- _Exercise description_: Set down, please, without alteration, the lines of the entries below from the first through the one containing "tryClose (setPkg s".
#####
/-- Has everything that a package sent in a generation and keeps been acknowledged or declared lost (R168, log 40)? -/
def drainedNow (s : State) (pkg gen : Nat) : Bool :=
  s.keptReq.all fun p => pkgOf p.src != pkg || p.gen != gen || dieDead s (dieOf p.src)

/-- DRAINED_SEND: the oldest generation that has drained and is not yet told. -/
def sendDrained (s : State) (pkg : Nat) : State :=
  let g := pkgAt s pkg
  match g.gens.find? fun e => !e.sent && drainedNow s pkg e.gen with
  | none => s
  | some e =>
    if !heard s pkg then s
    else
      serviceCrier (setPkg s pkg { g with gens := g.gens.map fun x => if x.gen = e.gen then { x with sent := true } else x })
        pkg 6 (BitVec.ofNat 64 e.gen) []

def execDrainedSend (pkg : Nat) (s : State) : Out := .next (sendDrained s pkg)

def crierDrained (s : State) (pkg : Nat) : State :=
  applyCrier s pkg (· == 6) fun s m =>
    let g := pkgAt s pkg
    tryClose (setPkg s pkg { g with
      gens := g.gens.map fun e => if e.gen = m.val.toNat then { e with drained := m.pos :: e.drained } else e }) pkg

def execCrierDrained (pkg : Nat) (s : State) : Out := .next (crierDrained s pkg)

/-- The service die of a live package admits an absent one that has its power: it sends a MEMBER message, and opens a generation
for it (R161, R167). What makes it do so is left to it (log 59). -/
def sendAdmit (s : State) (pkg pos : Nat) : State :=
  if !heard s pkg || decide (8 ≤ pos) || (members s (pkg / 8)).contains pos || dieDead s (16 * (pkg / 8 * 8 + pos) + 8) then s
  else queueGen (serviceCrier s pkg 7 0 [pos, 1]) pkg 2

/-- A package that a MEMBER message admits goes on from where the package that applies it stands: its generation, those open
before it, of which the newcomer has told none drained, its interval and the market messages of it, and the commits open; with
the messages that follow. -/
def admitMember (s : State) (pkg : Nat) (m : CMsg) : State :=
  let p := m.body.getD 0 8
  let t := podAt s (pkg / 8)
  if m.body.getD 1 0 = 0 ∨ t.members.contains p then s
  else
    let s := setPod s (pkg / 8) { t with members := p :: t.members }
    let q := pkg / 8 * 8 + p
    let s := setPkg s q { pkgAt s q with
      applied := (pkgAt s pkg).applied
      gen := (pkgAt s pkg).gen
      gens := (pkgAt s pkg).gens.map fun e => { e with sent := false }
      intents := (pkgAt s pkg).intents.filter fun e => e.1 != q
      market := (pkgAt s pkg).market
      asked := false }
    setSvc s q 0xE010 8 (svcWord s pkg 0xE010 8)

def crierMember (s : State) (pkg : Nat) : State := applyCrier s pkg (· == 7) fun s m => tryClose (admitMember s pkg m) pkg

def execCrierMember (pkg : Nat) (s : State) : Out := .next (crierMember s pkg)

/-- PACKET_LOST: a packet of a draining generation is declared lost in it (R123, R168); what its sender keeps counts from now
on with the generation in which it was sent again. -/
def packetLost (s : State) (k : Nat) : State :=
  match s.flight[k]? with
  | none => s
  | some p =>
    let g := pkgAt s (pkgOf p.src)
    if p.near ∨ !(g.gens.any fun e => e.gen == p.gen) then s
    else
      let same (q : Packet) : Bool :=
        q.gen == p.gen && q.seq == p.seq && q.net == p.net && dieOf q.src == dieOf p.src && dieOf q.dst == dieOf p.dst
      { removeAt s k with keptReq := s.keptReq.map fun q => if same q then { q with gen := g.gen } else q }
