/-- R236, R283, R284: ENQ and DEQ on a ring in the core's own memory whose control block is well-formed and whose elements lie apart from it. ENQ returns
0 and adds at TAIL, or returns 1 on a full ring; DEQ takes at HEAD and clears x[b], or sets it on an empty ring. R289, R290: FEQRY brings the bits of
the 64 granules of an aligned KiB, and FESET sets those of a run of granules. R297, R298: PUT from the core's own slice to its own slice copies n
granules, sets them full and returns n. What it copies are the bytes that it reads at its issue: those of the source, or those that a read of their
own has brought. -/
def Obligations.RingsAndBits : Prop :=
  (∀ (s : State) (st : Stall) (d a b : Reg) (p q : Place) (v e : View),
    let acc := newAccess s .enq (xr s a) 4
    let r := readRing s.mem v.key
    let z := 2 ^ r.esz
    Quiet s → (∀ o, p ≠ .mirror o) → isPrivAdr (xr s a) = false → (xr s a).toNat % 32 = 0 →
    OwnAt s (xr s a) false 32 true true p v →
    r.base.toNat % z = 0 → r.log2n ≤ 16 → r.esz ≤ 3 → r.zero = true → bitsOf r.base 62 2 = 0 → mbzOk r.base = true →
    ringPlace s acc p r = some q →
      (accView s acc (ringElem r q r.tail) z true true = .ok e → e.key + z ≤ v.key ∨ v.key + 32 ≤ e.key →
        ((r.tail + 2 ^ 64 - r.head) % 2 ^ 64 < 2 ^ r.log2n →
          AccessX (.enq st d a b) s st 4 d 0 s.full fun u =>
            Memory.read u.mem e.key z = (xr s b).toNat % 256 ^ z ∧ Memory.read u.mem (v.key + 24) 8 = (r.tail + 1) % 2 ^ 64 ∧
            ∀ k, (k < e.key ∨ e.key + z ≤ k) → (k < v.key + 24 ∨ v.key + 32 ≤ k) → Memory.get u.mem k = Memory.get s.mem k) ∧
        (2 ^ r.log2n ≤ (r.tail + 2 ^ 64 - r.head) % 2 ^ 64 → AccessX (.enq st d a b) s st 4 d 1 s.full (MemSame s))) ∧
      (accView s acc (ringElem r q r.head) z true true = .ok e →
        (r.tail ≠ r.head →
          AccessXX (.deq st d a b) s st d b (BitVec.ofNat 64 (Memory.read s.mem e.key z)) 0 fun u =>
            Stored s u (v.key + 16) 8 (r.head + 1)) ∧
        (r.tail = r.head → AccessXX (.deq st d a b) s st d b 0 1 (MemSame s)))) ∧
  (∀ (s : State) (st : Stall) (d a b : Reg) (p : Place) (v : View),
    let base := xr s a &&& ~~~(1023 : Word)
    let n := bitsOf (xr s b) 0 16
    Quiet s → (∀ o, p ≠ .mirror o) →
      (isPrivAdr base = false → OwnAt s base true 1024 true false p v →
        ∃ w, AccessX (.feqry st d a) s st 4 d w s.full (MemSame s) ∧
          ∀ i, i < 64 → w.getLsbD i = memb s.full (v.key / 16 + i)) ∧
      (isPrivAdr (xr s a) = false → bitsOf (xr s b) 16 47 = 0 → 1 ≤ n → n ≤ 4096 → (xr s a).toNat % 16 = 0 →
        crosses64k (xr s a) (16 * n) = false → OwnAt s (xr s a) false (16 * n) false true p v →
        AccessOnly (.feset st a b) s st 4 (setRun s.full (v.key / 16) ((xr s b).getLsbD 63) n) (MemSame s))) ∧
  (∀ (s : State) (st : Stall) (d a b : Reg) (p q : Place) (v w : View) (data : List Byte),
    let n := (xr s d).toNat
    PayloadOf s (xr s a) (16 * n) data → data.length = 16 * n → Quiet s → (∀ o, p ≠ .mirror o) → (∀ o, q ≠ .mirror o) → transferFault (xr s d) (xr s b) (xr s a) = (0, 0) →
    OwnAt s (xr s a) true (16 * n) true false p v → OwnAt s (xr s b) false (16 * n) false true q w →
      ∃ t, exec (.put st d a b) s = .next t ∧ Settled s t st 4 ∧ t.full = setRun s.full (w.key / 16) true n ∧
        me t = { me s with
          x := (me t).x
          pend := (me t).pend
          pc := (me t).pc
          loops := (me t).loops
          stall := (me t).stall
          dep := (me t).dep
          wgens := (me t).wgens
          paybuf := none } ∧
        (∀ c, (me t).xAt c d = if d = 0 then 0 else xr s d) ∧ XSameBut d (me s) (me t) ∧
        (∀ i, i < 16 * n → Memory.get t.mem (w.key + i) = data.getD i 0) ∧
        ((me s).paybuf = none → data = Memory.readBytes s.mem v.key (16 * n)) ∧
        ∀ k, k < w.key ∨ w.key + 16 * n ≤ k → Memory.get t.mem k = Memory.get s.mem k)

/-! ## Accesses to other homes -/

/-- R56, R303, R332, R258, R265, R268, R283: a scalar access whose place is not served in the step leaves for its home as one packet that holds every
operand value: address, size, qualifier, data and destination. The model's choices in it: log 68. -/
def Obligations.ScalarsLeave : Prop :=
  ∀ (s : State) (st : Stall) (t b d a c : Reg) (z : MSize) (o : BitVec 8) (p : Place) (n dbl : Bool) (op : AmoOp),
    let adr := memAdr s b z o
    let ld (q : Qual) : Access := { newAccess s (.load q z.bytes) adr 4 with dest := xCode t }
    let sd (q : Qual) : Access := { newAccess s (.store q z.bytes) adr 4 with val := (xr s t).setWidth 1024 }
    let w := if dbl then 8 else 4
    let amo : Access := { newAccess s (.amo op dbl) (xr s a) 4 with
      val := (xr s c).setWidth 1024
      dest := if n then noCode else xCode d }
    let cas : Access := { newAccess s (.cas dbl) (xr s a) 4 with
      val := (xr s c).setWidth 1024
      val2 := xr s d
      dest := xCode d }
    let loads (q : Qual) (deny : Place → Bool) := Reaches s (ld q) z.bytes z.bytes false true false true deny p
    let stores (q : Qual) := storeForm s adr z.bytes = 0 ∧ Reaches s (sd q) 1 z.bytes false false true false denyMirror p
    (loads .plain denyNone → Leaves (.ld st t b z o) s st 4 (ld .plain) p) ∧
    (loads .wait denyNone → Leaves (.ldw st t b z o) s st 4 (ld .wait) p) ∧
    (loads .consume denyMirror → Leaves (.ldc st t b z o) s st 4 (ld .consume) p) ∧
    (stores .plain → Leaves (.st st t b z o) s st 4 (sd .plain) p) ∧
    (stores .wait → Leaves (.stp st t b z o) s st 4 (sd .wait) p) ∧
    (stores .consume → Leaves (.stf st t b z o) s st 4 (sd .consume) p) ∧
    (Reaches s amo w w false true true false denySpecial p → Leaves (.amo st d a c n dbl op) s st 4 amo p) ∧
    (Reaches s cas w w false true true false denySpecial p → Leaves (.cas st d a c dbl) s st 4 cas p)

/-- R268, R283, R289, R290, R352, R244: the same of counters, rings, full/empty instructions, vector accesses and TMSET. R349, R350, R351, R56: VGATH and
VSCAT send one access for each active lane to its home, with the lane's address, and hold one reply slot, or one unacknowledged store, for all of
them; with no active lane they move nothing. The model's choices in it: log 68. -/
def Obligations.VectorsLeave : Prop :=
  (∀ (s : State) (st : Stall) (d a b : Reg) (x : VReg) (g : PReg) (m : TReg) (t : MTy) (o : BitVec 6) (p : Place),
    let adr := xr s a
    let new (op : AccOp) := newAccess s op adr 4
    let arg (op : AccOp) : Access := { new op with val := (xr s b).setWidth 1024 }
    let counter (c : Access) (wr load : Bool) := Reaches s c 16 16 true true wr load denySpecial p
    let ring (c : Access) := Reaches s c 32 32 true true true false denySpecial p
    let enq : Access := { arg .enq with dest := xCode d }
    let deq : Access := { new .deq with dest := xCode d, dest2 := xCode b }
    let k := bitsOf (xr s b) 0 16
    let set := new (.feset k ((xr s b).getLsbD 63))
    let qry : Access := { newAccess s .feqry (adr &&& ~~~(1023 : Word)) 4 with dest := xCode d }
    let v := vecAdr s a o
    let vl (q : Qual) : Access := { newAccess s (.vload q t) v 4 with pred := pr s g, lanes := pr s g, dest := vCode x }
    let vs (q : Qual) : Access := { newAccess s (.vstore q t) v 4 with val := vr s x, pred := pr s g, lanes := pr s g }
    let vloads (q : Qual) (deny : Place → Bool) := Reaches s (vl q) 128 128 false true false true deny p
    let vstores (q : Qual) := storeForm s v 128 = 0 ∧ Reaches s (vs q) 1 128 false false true false denyMirror p
    let tm : Access := { new .tmset with dest := tmCode m }
    (counter (arg .cntadd) true false → Leaves (.cntadd st a b) s st 4 (arg .cntadd) p) ∧
    (bitsOf (xr s b) 38 26 = 0 → counter (arg .cntarm) true false → Leaves (.cntarm st a b) s st 4 (arg .cntarm) p) ∧
    (counter { new .cntrd with dest := xCode d } false true →
      Leaves (.cntrd st d a) s st 4 { new .cntrd with dest := xCode d } p) ∧
    (ring enq → Leaves (.enq st d a b) s st 4 enq p) ∧
    (ring deq → Leaves (.deq st d a b) s st 4 deq p) ∧
    (Reaches s qry 1 1024 true true false true denyControl p → Leaves (.feqry st d a) s st 4 qry p) ∧
    (mbzOk adr = true → isPrivAdr adr = false → bitsOf (xr s b) 16 47 = 0 → 1 ≤ k → k ≤ 4096 → adr.toNat % 16 = 0 →
      crosses64k adr (16 * k) = false → Reaches s set 16 (16 * k) true false true false denySpecial p →
      Leaves (.feset st a b) s st 4 set p) ∧
    (vloads .plain denyNone → Leaves (.vld st x a g t o) s st 4 (vl .plain) p) ∧
    (vloads .wait denyNone → Leaves (.vldw st x a g t o) s st 4 (vl .wait) p) ∧
    (vloads .consume denyMirror → Leaves (.vldc st x a g t o) s st 4 (vl .consume) p) ∧
    (vstores .plain → Leaves (.vst st x a g t o) s st 4 (vs .plain) p) ∧
    (vstores .wait → Leaves (.vstp st x a g t o) s st 4 (vs .wait) p) ∧
    (vstores .consume → Leaves (.vstf st x a g t o) s st 4 (vs .consume) p) ∧
    (Reaches s tm 32 32 false true false true denyNone p → Leaves (.tmset st m a) s st 4 tm p)) ∧
  (∀ (s : State) (st : Stall) (v x : VReg) (b : Reg) (g : PReg) (t : MTy) (p : Nat → Place),
    let on := activeLanes (pr s g)
    let gath : Access := { newAccess s (.gath t) (xr s b) 4 with
      adr2 := xr s b
      idx := vr s x
      pred := pr s g
      lanes := pr s g
      dest := vCode v }
    let scat : Access := { newAccess s (.scat t) (xr s b) 4 with
      adr2 := xr s b
      idx := vr s x
      val := vr s v
      pred := pr s g
      lanes := pr s g }
    let vg := Instr.vgath st v b x g t
    let vs := Instr.vscat st v b x g t
    let leave (i : Instr) (a : Access) (load : Bool) :=
      (∀ l ∈ on, (laneFault s a t load l).1 = 0) →
      (∀ l ∈ on, resolve s (whoAmI s) (laneAdr (xr s b) (vr s x) t l) load = .ok (p l) ∧ Away s a (p l)) → on ≠ [] →
      ∃ (u : State) (ps : List Packet), exec i s = .next u ∧ MemSame s u ∧ u.full = s.full ∧ OthersSame s u ∧ u.flight = s.flight ++ ps ∧ WentOn s u st 4 ∧
        ps.length = on.length ∧ (me u).outstanding a.num = true ∧ (me u).x = (me s).x ∧ (me u).v = (me s).v ∧
        ∀ (j : Nat) (q : Packet) (l : Nat), ps[j]? = some q → on[j]? = some l → ∃ n, q.body = .access { a with
          adr := laneAdr (xr s b) (vr s x) t l
          pred := BitVec.ofNat 32 (2 ^ l)
          home := homeOf (whoAmI s) (p l)
          vec := goesWith a (homeOf (whoAmI s) (p l))
          net := .req
          own := none
          seq := n }
    leave vg gath true ∧ leave vs scat false ∧
    (on = [] → (me s).rslots.length < 12 → DoesNothing vg s st 4) ∧ (on = [] → DoesNothing vs s st 4) ∧
    ∀ l f, on.head? = some l → laneFault s gath t true l = f → f.1 ≠ 0 → exec vg s = .next (faultOf s f.1 f.2 4))

/-- R297, R298: GET whose near side is the core's own slice leaves for its far side with the number of granules and both addresses. R153, R311, R312:
MBPUT and MBTAKE name a mailbox in control space; the entry, its priority and its tag go to its core, and MBTAKE brings two words into x[d] and x[d +
1]. R318, R130: PUBLISH waits for the context's earlier loads, and leaves with what its context releases. The model's choices in it: logs 68 and 77. -/
def Obligations.TransfersLeave : Prop :=
  (∀ (s : State) (st : Stall) (d a b : Reg) (p q : Place),
    let n := (xr s d).toNat
    let acc : Access := { newAccess s (.get n) (xr s a) 4 with adr2 := xr s b, dest := xCode d }
    transferFault (xr s d) (xr s a) (xr s b) = (0, 0) → ownSide s (xr s b) false = some q →
      ownFault s { acc with adr := xr s b } q (16 * n) false true = 0 →
      Reaches s acc 16 (16 * n) true true false true denyControl p → Leaves (.get st d a b) s st 4 acc p) ∧
  (∀ (s : State) (st : Stall) (d a b c : Reg) (n : Nat),
    let p := Place.ctl n (bitsOf (xr s a) 0 23)
    let put : Access := { newAccess s .mbput (xr s a) 4 with val := (xr s b).setWidth 1024, val2 := xr s c }
    let take : Access := { newAccess s .mbtake (xr s a) 4 with dest := xCode d, dest2 := xCode (d + 1) }
    mailboxFault s (xr s a) = (0, n) →
      (fmtF32.isNan (bitsOf (xr s c) 32 32) = false →
        ((me s).sup = true ∨ n = s.cur.core ∨ partOf s n = some (partNum s s.cur.core)) → Away s put p →
        Leaves (.mbput st a b c) s st 4 put p) ∧
      (d ≠ 31 → n = s.cur.core → Away s take p → Leaves (.mbtake st a d) s st 4 take p)) ∧
  (∀ (s : State) (st : Stall) (a : Reg) (p : Place),
    let acc : Access := { newAccess s .publish (xr s a) 4 with vec := releaseVec s }
    (formFault (xr s a) true 1 = 0 → loadsDone (me s) = true → resolve s (whoAmI s) (xr s a) false = .ok p →
      denyUnshadowed s p = false → ownFault s acc p 1 false true = 0 → Away s acc p → Leaves (.publish st a) s st 4 acc p) ∧
    (formFault (xr s a) true 1 = 0 → loadsDone (me s) = false → ParksFor (.publish st a) s .reply))

/-! ## Arrivals -/

/-- R56, R158, R118: an access that reaches its home over the mesh of its die, or between dies in the order of its flow, is applied there at one instant,
and its answer goes back as a reply or an acknowledgement. A store to a control word is the event of its row of the table, whichever way it came. The
model's choices in it: log 17. -/
def Obligations.AccessesArrive : Prop :=
  ∀ (s : State) (k : Nat) (q : Packet) (a : Access) (p : Place) (t : State) (r : Reply), Arrives s k q a p t r →
    (q.near = true → ctlStoreOf s a = none → AppliedHome (.remoteAccessArrival k) s a t r) ∧
    (q.near = false → ctlStoreOf s a = none → AppliedHome (.packetDelivery k) s a t r) ∧
    ∀ n off bytes i, ctlStoreOf s a = some (n, off, bytes) → IsControlEvent k i (ctlRow n off bytes) → AppliedHome i s a t r

/-- R207, R365: a reply on the issuer's die, for a slot of an access that writes x[d] and has nothing else to wait for: the value reaches x[d] and no
other register, the slot is free, and a context that waited for it goes on. R125: the acknowledgement of a store removes it from its context's
unacknowledged stores, and changes no register. -/
def Obligations.RepliesArrive : Prop :=
  (∀ (s : State) (k : Nat) (q : Packet) (r : Reply) (v : VWord) (x : RSlot) (d : Reg),
    let a := r.acc
    let c := ctxAt s a.core a.ctx
    takeAt s k = .yes q → q.body = .reply r → q.near = true → stale s q = false → r.ans = .data v → r.mask = allBits → r.bytes = [] →
    a.slotted = true → (∀ n, a.op ≠ .payload n) → c.act = a.act → (c.st = .running ∨ c.st = .parked) →
    c.rslots.find? (fun y => y.num == a.num && !y.arr) = some x → x.num = a.num → x.left = 1 → x.flt = none → x.dest = xCode d →
    x.dest2 = noCode → (∀ u ∈ c.acks, u.num ≠ a.num) →
      ∃ t, exec (.accessReplyArrival k) s = .next t ∧ t.mem = s.mem ∧ t.full = s.full ∧ t.flight = s.flight.eraseIdx k ∧
        (∀ n m, ¬(n = a.core ∧ m = a.ctx) → ctxAt t n m = ctxAt s n m) ∧
        (∀ cy, (ctxAt t a.core a.ctx).xAt cy d = if d = 0 then 0 else v.setWidth 64) ∧
        XSameBut d c (ctxAt t a.core a.ctx) ∧
        (ctxAt t a.core a.ctx).rslots = c.rslots.filter (fun y => y.num != a.num) ∧
        (c.st = .parked → c.cause = .reply → c.awaits = some a.num → (ctxAt t a.core a.ctx).st = .running)) ∧
  (∀ (s : State) (k : Nat) (q : Packet) (r : Reply) (v : VWord) (u : Unack),
    let a := r.acc
    let c := ctxAt s a.core a.ctx
    takeAt s k = .yes q → q.body = .ack r → q.near = true → stale s q = false → r.ans = .data v → a.slotted = false →
    a.op.vector = false → c.act = a.act → c.st ≠ .free → c.acks.find? (fun x => x.num == a.num) = some u → u.left = 1 → u.flt = none →
      ∃ t, exec (.storeAcknowledgement k) s = .next t ∧ t.mem = s.mem ∧ t.full = s.full ∧ t.flight = s.flight.eraseIdx k ∧
        (∀ n m, ¬(n = a.core ∧ m = a.ctx) → ctxAt t n m = ctxAt s n m) ∧
        (ctxAt t a.core a.ctx).acks = c.acks.filter (fun x => x.num != a.num) ∧
        (ctxAt t a.core a.ctx).x = c.x ∧ (ctxAt t a.core a.ctx).v = c.v ∧ (ctxAt t a.core a.ctx).p = c.p ∧
        (ctxAt t a.core a.ctx).pc = c.pc)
#####
- _Answer space_:
/-- Has everything that a package sent in a generation and keeps been acknowledged or declared lost (R168, log 40)? -/
def drainedNow (s : State) (pkg gen : Nat) : Bool :=
  s.keptReq.all fun p => pkgOf p.src != pkg || p.gen != gen || dieDead s (dieOf p.src)

/-- DRAINED_SEND: the oldest generation that has drained and is not yet told. -/
def sendDrained (s : State) (pkg : Nat) : State :=
  let g := pkgAt s pkg
  match g.gens.find? fun e => !e.sent && drainedNow s pkg e.gen with
  | none => s
  | some e =>
    if !heard s pkg then s
    else
      serviceCrier (setPkg s pkg { g with gens := g.gens.map fun x => if x.gen = e.gen then { x with sent := true } else x })
        pkg 6 (BitVec.ofNat 64 e.gen) []

def execDrainedSend (pkg : Nat) (s : State) : Out := .next (sendDrained s pkg)

def crierDrained (s : State) (pkg : Nat) : State :=
  applyCrier s pkg (· == 6) fun s m =>
    let g := pkgAt s pkg
    tryClose (setPkg s pkg { g with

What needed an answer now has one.